**Requirement**
When the line containing "Out.HoldIs qq (execRestartCycleEnd" is found in the data below, copy it and each line after it through the line containing "repeat' with_reducible first | assumption | (intro _) | dsimp", exactly and with no others.

Data for this task: Begin

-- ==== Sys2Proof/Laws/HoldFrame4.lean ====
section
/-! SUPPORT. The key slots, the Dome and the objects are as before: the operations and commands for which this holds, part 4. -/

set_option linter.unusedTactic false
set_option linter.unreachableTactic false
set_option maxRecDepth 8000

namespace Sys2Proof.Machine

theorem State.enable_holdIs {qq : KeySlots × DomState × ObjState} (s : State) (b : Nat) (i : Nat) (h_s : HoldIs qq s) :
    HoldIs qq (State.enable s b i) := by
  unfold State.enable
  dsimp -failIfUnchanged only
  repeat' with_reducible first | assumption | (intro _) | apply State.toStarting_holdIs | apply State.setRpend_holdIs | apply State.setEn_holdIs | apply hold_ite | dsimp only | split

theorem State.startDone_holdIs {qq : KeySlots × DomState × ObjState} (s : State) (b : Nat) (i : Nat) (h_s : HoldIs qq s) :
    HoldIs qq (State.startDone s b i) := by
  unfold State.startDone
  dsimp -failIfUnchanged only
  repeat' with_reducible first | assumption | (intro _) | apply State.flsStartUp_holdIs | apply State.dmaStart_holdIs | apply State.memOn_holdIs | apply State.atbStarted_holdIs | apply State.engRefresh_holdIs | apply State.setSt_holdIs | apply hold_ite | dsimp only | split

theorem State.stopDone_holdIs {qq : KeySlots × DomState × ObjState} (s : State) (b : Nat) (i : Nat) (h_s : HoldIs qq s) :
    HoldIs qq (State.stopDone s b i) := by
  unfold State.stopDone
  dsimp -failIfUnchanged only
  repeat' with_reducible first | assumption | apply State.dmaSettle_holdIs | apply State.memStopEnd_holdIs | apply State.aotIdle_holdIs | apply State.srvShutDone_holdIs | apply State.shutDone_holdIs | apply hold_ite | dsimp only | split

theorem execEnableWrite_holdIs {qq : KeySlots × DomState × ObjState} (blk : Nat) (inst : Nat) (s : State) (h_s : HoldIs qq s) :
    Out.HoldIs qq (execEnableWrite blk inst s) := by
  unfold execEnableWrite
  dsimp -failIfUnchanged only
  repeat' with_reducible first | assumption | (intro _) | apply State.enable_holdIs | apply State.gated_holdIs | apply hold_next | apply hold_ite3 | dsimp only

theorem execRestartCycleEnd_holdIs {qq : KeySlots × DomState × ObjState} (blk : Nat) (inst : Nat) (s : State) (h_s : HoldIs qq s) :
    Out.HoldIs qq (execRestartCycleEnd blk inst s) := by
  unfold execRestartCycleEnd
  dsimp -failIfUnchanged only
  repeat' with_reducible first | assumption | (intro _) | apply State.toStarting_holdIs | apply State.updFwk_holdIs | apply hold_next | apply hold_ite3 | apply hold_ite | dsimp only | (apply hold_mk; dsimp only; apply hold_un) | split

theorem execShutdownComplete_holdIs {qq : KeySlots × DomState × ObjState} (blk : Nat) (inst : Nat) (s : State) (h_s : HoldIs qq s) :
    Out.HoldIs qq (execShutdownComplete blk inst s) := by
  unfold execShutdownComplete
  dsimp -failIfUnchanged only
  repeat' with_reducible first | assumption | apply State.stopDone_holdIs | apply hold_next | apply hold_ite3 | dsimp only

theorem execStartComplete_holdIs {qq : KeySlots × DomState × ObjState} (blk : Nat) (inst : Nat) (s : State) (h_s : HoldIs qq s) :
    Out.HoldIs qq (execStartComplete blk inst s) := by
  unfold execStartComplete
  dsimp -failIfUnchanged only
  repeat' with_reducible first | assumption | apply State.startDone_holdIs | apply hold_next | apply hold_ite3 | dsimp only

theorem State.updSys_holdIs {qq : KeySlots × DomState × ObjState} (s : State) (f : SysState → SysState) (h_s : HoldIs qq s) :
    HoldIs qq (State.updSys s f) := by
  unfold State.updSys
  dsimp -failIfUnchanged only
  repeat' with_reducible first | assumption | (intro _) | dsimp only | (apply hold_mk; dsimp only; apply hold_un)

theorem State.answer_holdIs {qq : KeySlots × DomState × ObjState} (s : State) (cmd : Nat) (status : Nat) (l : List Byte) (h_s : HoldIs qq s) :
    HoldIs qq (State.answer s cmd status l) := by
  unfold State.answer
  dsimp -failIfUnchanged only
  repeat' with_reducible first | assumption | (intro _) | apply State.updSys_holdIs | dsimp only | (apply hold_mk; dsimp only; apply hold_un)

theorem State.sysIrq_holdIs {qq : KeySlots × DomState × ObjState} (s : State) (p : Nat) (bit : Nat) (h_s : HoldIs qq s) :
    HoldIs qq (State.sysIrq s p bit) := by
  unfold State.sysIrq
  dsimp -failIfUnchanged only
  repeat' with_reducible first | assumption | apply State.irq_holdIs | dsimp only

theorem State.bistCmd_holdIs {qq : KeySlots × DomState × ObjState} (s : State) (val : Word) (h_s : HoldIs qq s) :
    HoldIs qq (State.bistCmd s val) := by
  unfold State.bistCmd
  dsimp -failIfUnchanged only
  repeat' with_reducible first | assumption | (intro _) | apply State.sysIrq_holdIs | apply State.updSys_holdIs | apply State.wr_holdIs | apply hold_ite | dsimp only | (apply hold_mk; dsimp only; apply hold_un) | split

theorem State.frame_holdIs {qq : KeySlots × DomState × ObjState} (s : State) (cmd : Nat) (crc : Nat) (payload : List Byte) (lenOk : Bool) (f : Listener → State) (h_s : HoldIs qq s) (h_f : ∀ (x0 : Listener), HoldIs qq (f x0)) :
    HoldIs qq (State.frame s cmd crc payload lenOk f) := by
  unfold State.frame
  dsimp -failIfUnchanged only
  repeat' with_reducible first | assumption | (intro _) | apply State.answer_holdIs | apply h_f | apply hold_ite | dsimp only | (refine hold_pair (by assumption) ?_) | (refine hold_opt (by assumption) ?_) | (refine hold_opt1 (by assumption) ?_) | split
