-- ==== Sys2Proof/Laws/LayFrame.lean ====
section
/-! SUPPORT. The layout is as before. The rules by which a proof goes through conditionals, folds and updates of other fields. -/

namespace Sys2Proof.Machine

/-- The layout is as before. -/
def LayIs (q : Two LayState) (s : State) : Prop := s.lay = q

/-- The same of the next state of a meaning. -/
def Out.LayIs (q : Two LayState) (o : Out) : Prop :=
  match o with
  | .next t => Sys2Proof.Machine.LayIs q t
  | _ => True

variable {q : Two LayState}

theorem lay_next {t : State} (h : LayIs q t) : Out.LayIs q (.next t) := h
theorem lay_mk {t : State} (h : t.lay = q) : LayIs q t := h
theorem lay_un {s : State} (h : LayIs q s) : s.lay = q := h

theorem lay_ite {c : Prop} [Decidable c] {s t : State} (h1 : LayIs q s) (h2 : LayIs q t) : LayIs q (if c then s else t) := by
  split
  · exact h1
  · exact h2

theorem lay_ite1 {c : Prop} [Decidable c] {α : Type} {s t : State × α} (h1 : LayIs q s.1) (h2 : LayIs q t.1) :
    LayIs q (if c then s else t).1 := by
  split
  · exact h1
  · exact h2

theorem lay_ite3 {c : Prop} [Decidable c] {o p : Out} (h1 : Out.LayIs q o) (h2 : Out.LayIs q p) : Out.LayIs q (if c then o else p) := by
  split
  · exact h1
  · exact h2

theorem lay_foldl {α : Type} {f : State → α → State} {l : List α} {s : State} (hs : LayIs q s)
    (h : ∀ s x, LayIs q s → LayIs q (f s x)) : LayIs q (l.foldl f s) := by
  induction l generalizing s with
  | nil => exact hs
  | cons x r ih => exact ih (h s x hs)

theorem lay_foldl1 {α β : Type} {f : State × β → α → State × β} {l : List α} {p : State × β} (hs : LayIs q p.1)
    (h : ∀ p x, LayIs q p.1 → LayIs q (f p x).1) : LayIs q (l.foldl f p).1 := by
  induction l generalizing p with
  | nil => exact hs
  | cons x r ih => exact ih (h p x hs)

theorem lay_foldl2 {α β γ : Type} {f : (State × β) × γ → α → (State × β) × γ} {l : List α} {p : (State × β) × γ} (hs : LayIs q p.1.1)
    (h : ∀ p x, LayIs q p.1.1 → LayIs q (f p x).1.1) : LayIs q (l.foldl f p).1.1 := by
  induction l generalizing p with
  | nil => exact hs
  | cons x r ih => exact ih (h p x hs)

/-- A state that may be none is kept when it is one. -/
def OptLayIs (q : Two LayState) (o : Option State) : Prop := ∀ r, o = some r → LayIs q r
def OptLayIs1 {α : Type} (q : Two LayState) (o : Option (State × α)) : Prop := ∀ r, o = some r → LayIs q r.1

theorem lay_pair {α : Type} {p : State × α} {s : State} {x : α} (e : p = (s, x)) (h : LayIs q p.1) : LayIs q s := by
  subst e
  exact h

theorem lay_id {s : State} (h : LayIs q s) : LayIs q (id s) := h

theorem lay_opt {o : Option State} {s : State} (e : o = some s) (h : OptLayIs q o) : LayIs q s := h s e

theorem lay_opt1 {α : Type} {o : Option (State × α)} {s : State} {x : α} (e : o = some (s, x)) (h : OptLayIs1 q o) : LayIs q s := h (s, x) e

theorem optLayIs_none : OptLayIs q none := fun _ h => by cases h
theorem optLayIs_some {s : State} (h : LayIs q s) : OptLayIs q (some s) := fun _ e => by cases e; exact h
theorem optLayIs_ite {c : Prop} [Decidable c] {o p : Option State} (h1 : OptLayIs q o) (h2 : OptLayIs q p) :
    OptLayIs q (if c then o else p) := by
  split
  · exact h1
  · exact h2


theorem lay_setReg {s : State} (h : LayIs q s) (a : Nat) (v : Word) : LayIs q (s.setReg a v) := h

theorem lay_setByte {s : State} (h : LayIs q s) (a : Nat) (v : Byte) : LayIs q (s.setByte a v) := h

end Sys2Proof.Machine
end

Data for this task: End

**Answer to the exercise**
    Out.HoldIs qq (execRestartCycleEnd blk inst s) := by
  unfold execRestartCycleEnd
  dsimp -failIfUnchanged only
  repeat' with_reducible first | assumption | (intro _) | apply State.toStarting_holdIs | apply State.updFwk_holdIs | apply hold_next | apply hold_ite3 | apply hold_ite | dsimp only | (apply hold_mk; dsimp only; apply hold_un) | split

theorem execShutdownComplete_holdIs {qq : KeySlots × DomState × ObjState} (blk : Nat) (inst : Nat) (s : State) (h_s : HoldIs qq s) :
    Out.HoldIs qq (execShutdownComplete blk inst s) := by
  unfold execShutdownComplete
  dsimp -failIfUnchanged only
  repeat' with_reducible first | assumption | apply State.stopDone_holdIs | apply hold_next | apply hold_ite3 | dsimp only

theorem execStartComplete_holdIs {qq : KeySlots × DomState × ObjState} (blk : Nat) (inst : Nat) (s : State) (h_s : HoldIs qq s) :
    Out.HoldIs qq (execStartComplete blk inst s) := by
  unfold execStartComplete
  dsimp -failIfUnchanged only
  repeat' with_reducible first | assumption | apply State.startDone_holdIs | apply hold_next | apply hold_ite3 | dsimp only

theorem State.updSys_holdIs {qq : KeySlots × DomState × ObjState} (s : State) (f : SysState → SysState) (h_s : HoldIs qq s) :
    HoldIs qq (State.updSys s f) := by
  unfold State.updSys
  dsimp -failIfUnchanged only
  repeat' with_reducible first | assumption | (intro _) | dsimp only | (apply hold_mk; dsimp only; apply hold_un)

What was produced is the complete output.